Stored data:

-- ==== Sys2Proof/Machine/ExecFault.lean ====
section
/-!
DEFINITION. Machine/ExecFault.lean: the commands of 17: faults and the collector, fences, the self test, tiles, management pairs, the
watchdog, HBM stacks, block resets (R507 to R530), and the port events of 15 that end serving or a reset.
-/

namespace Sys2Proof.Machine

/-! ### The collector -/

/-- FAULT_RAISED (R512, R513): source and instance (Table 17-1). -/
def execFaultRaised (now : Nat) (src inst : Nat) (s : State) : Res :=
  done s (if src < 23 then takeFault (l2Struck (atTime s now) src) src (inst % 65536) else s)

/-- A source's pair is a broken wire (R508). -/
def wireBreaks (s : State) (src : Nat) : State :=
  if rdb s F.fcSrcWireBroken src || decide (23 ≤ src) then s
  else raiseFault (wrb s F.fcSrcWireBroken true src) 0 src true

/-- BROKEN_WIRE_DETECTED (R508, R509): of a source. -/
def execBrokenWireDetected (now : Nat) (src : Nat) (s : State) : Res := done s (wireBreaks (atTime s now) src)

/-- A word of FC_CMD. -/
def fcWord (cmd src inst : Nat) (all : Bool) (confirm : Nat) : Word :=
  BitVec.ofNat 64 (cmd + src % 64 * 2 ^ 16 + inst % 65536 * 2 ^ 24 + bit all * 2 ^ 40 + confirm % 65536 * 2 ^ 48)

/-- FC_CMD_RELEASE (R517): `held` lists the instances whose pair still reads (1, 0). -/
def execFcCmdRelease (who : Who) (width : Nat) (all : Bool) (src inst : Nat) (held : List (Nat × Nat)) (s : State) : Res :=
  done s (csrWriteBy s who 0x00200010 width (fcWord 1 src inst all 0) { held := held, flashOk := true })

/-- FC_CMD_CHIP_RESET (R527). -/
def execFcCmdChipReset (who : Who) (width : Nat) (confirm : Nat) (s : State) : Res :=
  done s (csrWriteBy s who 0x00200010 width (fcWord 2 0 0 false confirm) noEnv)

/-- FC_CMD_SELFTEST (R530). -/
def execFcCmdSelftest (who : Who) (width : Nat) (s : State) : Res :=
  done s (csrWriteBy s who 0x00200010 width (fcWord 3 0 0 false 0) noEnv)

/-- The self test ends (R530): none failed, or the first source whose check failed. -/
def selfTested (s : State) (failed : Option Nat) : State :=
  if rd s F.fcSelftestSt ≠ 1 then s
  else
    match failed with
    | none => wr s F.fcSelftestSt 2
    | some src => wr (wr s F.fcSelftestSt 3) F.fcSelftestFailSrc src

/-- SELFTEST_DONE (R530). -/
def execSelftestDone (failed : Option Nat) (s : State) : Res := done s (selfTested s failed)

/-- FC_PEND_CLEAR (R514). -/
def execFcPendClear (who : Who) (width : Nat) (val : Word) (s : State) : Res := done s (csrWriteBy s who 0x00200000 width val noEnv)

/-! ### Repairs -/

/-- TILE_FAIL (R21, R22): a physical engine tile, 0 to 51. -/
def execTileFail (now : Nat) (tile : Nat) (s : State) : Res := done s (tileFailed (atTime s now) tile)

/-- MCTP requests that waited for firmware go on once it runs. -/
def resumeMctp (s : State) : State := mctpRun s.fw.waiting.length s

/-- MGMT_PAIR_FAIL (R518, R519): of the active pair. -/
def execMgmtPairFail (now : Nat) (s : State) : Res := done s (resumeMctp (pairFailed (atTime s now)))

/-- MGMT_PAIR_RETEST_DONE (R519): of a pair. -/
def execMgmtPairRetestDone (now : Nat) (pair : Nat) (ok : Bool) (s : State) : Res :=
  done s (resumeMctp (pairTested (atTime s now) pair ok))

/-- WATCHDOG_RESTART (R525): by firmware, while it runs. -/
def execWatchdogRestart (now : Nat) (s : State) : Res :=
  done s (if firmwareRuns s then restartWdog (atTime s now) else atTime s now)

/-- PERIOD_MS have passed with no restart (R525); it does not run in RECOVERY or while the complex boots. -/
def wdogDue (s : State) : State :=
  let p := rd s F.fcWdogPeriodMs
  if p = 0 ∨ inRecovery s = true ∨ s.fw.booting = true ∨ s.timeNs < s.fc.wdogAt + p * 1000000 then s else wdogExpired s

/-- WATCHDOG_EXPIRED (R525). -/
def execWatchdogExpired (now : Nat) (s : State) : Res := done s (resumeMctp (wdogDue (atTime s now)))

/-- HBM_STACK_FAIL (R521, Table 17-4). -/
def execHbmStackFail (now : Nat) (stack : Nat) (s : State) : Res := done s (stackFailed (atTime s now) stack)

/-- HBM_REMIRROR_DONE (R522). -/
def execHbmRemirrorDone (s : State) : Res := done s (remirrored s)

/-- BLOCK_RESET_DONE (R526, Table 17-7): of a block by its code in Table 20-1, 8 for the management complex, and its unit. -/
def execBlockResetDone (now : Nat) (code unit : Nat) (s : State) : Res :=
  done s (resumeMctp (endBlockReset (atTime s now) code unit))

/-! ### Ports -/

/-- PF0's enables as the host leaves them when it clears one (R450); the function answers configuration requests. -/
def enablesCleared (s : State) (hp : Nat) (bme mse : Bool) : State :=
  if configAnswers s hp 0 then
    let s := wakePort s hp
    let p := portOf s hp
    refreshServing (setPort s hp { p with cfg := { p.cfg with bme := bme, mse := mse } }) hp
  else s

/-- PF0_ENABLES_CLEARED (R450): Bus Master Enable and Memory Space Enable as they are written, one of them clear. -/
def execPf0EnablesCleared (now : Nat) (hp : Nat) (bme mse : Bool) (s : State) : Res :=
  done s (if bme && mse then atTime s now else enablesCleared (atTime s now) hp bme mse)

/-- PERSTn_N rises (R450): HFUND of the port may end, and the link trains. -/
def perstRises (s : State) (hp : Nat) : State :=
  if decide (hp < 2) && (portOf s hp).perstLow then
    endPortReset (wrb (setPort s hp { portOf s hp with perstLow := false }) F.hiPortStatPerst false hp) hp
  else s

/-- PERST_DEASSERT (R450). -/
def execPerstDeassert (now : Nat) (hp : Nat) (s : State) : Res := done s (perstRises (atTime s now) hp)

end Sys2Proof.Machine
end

--

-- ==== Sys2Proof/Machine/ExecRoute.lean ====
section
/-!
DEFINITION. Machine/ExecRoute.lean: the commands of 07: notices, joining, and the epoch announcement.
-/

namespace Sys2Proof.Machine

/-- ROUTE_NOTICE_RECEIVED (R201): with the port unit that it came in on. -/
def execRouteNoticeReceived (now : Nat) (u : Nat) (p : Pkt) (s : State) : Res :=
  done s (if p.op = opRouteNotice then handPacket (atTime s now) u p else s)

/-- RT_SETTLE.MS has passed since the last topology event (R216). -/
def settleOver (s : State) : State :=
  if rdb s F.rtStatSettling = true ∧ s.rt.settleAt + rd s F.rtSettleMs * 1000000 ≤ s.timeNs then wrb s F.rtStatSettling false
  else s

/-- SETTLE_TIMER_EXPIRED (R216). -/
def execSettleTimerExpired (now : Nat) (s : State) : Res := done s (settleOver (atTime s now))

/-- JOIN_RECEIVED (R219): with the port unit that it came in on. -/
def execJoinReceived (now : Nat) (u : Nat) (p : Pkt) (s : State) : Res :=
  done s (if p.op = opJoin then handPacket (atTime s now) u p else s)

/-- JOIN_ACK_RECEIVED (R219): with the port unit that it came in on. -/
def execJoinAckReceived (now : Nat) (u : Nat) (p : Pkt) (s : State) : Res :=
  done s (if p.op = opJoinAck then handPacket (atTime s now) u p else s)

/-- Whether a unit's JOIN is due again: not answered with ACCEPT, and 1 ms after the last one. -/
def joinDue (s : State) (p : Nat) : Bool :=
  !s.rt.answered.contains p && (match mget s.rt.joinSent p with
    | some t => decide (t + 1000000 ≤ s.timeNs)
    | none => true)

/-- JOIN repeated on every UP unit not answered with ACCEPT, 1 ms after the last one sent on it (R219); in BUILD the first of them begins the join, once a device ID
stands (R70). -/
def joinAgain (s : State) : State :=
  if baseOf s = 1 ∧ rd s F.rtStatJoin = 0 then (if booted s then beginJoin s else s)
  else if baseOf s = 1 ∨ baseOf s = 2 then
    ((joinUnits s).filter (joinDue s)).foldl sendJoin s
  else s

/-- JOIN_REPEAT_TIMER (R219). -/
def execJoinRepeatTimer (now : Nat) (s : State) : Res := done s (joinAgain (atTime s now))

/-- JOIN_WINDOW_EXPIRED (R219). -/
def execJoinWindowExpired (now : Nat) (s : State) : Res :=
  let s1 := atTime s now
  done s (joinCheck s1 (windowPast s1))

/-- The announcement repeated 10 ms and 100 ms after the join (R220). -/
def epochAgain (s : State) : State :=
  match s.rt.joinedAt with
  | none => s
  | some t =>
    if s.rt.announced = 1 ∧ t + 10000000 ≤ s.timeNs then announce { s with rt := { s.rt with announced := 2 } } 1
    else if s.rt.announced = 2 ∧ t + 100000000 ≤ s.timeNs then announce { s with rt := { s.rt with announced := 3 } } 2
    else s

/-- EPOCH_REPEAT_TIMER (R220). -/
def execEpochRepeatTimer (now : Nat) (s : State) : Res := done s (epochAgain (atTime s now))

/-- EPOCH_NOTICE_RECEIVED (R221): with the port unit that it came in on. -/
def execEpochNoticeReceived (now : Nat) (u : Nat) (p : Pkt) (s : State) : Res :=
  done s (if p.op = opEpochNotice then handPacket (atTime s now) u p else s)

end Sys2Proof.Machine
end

---

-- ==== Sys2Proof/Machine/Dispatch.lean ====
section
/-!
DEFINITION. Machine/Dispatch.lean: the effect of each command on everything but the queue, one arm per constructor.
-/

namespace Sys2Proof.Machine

=== TASK OBJECTIVE ===
The reply should consist solely of the lines above from the one that has "-- ==== Sys2Proof/Machine/ExecRoute.lean" through the one that has "def settleOver (s", reproduced exactly.

=== WRITTEN SOLUTION ===
-- ==== Sys2Proof/Machine/ExecRoute.lean ====
section
/-!
DEFINITION. Machine/ExecRoute.lean: the commands of 07: notices, joining, and the epoch announcement.
-/

namespace Sys2Proof.Machine

/-- ROUTE_NOTICE_RECEIVED (R201): with the port unit that it came in on. -/
def execRouteNoticeReceived (now : Nat) (u : Nat) (p : Pkt) (s : State) : Res :=
  done s (if p.op = opRouteNotice then handPacket (atTime s now) u p else s)

/-- RT_SETTLE.MS has passed since the last topology event (R216). -/
def settleOver (s : State) : State :=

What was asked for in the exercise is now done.